* _THE PROBLEM_
Below is a listing; restate from it, character for character, the lines beginning at the line holding "def viewCancelSwap (v" and ending at the line holding "def stitchTabLoWrite (v", both included.

* _DATA EXTRACTS_
*** Begin section ***
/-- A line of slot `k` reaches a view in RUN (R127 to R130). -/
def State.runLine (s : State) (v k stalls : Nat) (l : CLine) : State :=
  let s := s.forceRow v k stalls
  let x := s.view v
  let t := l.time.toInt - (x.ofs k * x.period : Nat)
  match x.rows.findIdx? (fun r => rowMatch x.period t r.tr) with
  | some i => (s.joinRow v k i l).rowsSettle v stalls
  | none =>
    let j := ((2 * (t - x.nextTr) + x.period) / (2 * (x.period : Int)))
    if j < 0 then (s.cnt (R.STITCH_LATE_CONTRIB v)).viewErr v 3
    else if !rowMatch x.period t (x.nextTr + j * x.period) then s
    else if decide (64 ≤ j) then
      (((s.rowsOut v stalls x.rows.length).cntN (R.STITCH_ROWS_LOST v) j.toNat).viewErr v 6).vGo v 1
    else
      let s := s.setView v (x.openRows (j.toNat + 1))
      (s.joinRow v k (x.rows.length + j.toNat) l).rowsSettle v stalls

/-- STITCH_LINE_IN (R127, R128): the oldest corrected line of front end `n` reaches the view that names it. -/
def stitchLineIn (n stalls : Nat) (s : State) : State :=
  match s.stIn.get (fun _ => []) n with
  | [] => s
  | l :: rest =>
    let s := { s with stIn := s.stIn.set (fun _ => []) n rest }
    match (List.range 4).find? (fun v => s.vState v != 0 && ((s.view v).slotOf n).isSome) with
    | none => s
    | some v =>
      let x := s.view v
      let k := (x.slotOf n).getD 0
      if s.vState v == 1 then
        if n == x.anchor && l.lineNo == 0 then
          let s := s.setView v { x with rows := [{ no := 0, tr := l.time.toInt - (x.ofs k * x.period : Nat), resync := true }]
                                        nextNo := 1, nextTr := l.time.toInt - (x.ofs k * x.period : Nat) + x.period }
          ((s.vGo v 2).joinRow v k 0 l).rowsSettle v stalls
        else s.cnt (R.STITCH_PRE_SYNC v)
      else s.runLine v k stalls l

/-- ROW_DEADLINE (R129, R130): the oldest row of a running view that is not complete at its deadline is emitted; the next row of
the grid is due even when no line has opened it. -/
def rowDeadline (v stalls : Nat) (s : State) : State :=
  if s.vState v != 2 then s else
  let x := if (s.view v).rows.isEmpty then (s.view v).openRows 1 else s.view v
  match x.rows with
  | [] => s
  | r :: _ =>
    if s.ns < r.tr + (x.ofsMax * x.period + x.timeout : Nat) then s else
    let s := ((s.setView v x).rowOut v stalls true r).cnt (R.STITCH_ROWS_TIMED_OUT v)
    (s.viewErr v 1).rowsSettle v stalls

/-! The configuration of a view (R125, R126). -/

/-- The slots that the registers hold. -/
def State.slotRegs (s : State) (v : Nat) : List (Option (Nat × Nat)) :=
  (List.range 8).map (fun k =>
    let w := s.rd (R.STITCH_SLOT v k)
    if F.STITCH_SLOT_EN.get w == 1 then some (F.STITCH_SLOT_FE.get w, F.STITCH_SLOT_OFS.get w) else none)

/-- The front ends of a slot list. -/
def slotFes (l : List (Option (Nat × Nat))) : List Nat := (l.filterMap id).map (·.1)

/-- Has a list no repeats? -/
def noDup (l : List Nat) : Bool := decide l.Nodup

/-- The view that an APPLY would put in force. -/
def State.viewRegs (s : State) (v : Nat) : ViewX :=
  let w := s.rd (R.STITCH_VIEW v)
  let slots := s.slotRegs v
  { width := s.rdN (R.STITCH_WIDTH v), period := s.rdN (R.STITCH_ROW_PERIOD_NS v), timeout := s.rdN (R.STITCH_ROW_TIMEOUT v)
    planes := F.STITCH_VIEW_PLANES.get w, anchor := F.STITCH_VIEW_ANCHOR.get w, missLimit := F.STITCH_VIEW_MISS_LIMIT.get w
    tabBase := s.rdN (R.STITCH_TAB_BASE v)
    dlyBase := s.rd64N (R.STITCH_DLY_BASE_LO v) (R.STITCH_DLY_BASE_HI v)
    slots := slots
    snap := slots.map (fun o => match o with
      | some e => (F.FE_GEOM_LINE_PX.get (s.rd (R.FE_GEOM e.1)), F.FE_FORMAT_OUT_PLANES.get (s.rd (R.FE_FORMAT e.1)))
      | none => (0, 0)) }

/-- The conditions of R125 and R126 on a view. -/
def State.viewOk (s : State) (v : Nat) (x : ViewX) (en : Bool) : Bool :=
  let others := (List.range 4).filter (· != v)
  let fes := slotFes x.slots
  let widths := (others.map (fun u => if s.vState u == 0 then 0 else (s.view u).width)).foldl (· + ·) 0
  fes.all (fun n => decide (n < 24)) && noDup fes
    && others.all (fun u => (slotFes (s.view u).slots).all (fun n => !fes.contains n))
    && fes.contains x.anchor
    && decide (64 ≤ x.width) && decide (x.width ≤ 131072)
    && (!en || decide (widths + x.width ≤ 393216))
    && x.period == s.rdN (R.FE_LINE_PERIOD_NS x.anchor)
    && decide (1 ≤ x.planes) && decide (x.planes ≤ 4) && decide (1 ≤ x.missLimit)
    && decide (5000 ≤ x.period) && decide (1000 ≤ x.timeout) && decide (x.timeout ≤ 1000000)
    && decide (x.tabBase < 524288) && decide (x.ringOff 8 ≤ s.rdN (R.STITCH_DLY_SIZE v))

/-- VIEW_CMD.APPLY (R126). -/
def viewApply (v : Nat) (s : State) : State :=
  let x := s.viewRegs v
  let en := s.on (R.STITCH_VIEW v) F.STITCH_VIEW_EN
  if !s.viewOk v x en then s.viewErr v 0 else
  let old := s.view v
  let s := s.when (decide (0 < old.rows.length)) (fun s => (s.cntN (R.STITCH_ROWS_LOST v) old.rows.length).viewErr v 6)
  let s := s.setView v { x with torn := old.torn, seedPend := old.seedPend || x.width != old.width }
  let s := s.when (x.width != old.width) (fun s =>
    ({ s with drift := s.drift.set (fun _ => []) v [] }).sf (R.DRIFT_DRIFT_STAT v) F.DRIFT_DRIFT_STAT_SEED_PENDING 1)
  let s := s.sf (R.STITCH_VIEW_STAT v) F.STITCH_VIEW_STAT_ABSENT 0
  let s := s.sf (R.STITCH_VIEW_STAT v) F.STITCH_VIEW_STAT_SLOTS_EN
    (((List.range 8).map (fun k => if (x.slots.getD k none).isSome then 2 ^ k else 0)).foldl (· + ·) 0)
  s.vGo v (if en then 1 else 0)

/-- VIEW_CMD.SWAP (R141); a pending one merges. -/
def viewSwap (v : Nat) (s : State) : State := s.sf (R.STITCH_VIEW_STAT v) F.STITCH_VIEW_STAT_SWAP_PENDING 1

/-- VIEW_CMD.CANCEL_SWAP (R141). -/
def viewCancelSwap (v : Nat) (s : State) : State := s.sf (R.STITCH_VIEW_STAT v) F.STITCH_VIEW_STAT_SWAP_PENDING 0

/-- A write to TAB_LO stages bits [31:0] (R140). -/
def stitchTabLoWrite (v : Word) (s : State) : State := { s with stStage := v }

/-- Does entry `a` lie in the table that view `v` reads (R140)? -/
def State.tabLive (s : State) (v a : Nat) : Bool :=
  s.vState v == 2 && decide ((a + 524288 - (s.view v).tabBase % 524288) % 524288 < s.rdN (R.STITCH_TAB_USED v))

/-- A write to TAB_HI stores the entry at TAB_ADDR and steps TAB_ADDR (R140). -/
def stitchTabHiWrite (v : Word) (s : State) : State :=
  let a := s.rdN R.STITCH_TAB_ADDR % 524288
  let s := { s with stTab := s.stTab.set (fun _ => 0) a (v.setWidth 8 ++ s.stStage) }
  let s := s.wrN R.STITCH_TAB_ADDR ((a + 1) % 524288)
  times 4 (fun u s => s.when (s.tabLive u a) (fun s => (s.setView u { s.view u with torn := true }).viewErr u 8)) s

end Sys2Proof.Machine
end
*** End section ***
* _SOLUTION FOR THIS TASK_
def viewCancelSwap (v : Nat) (s : State) : State := s.sf (R.STITCH_VIEW_STAT v) F.STITCH_VIEW_STAT_SWAP_PENDING 0

/-- A write to TAB_LO stages bits [31:0] (R140). -/
def stitchTabLoWrite (v : Word) (s : State) : State := { s with stStage := v }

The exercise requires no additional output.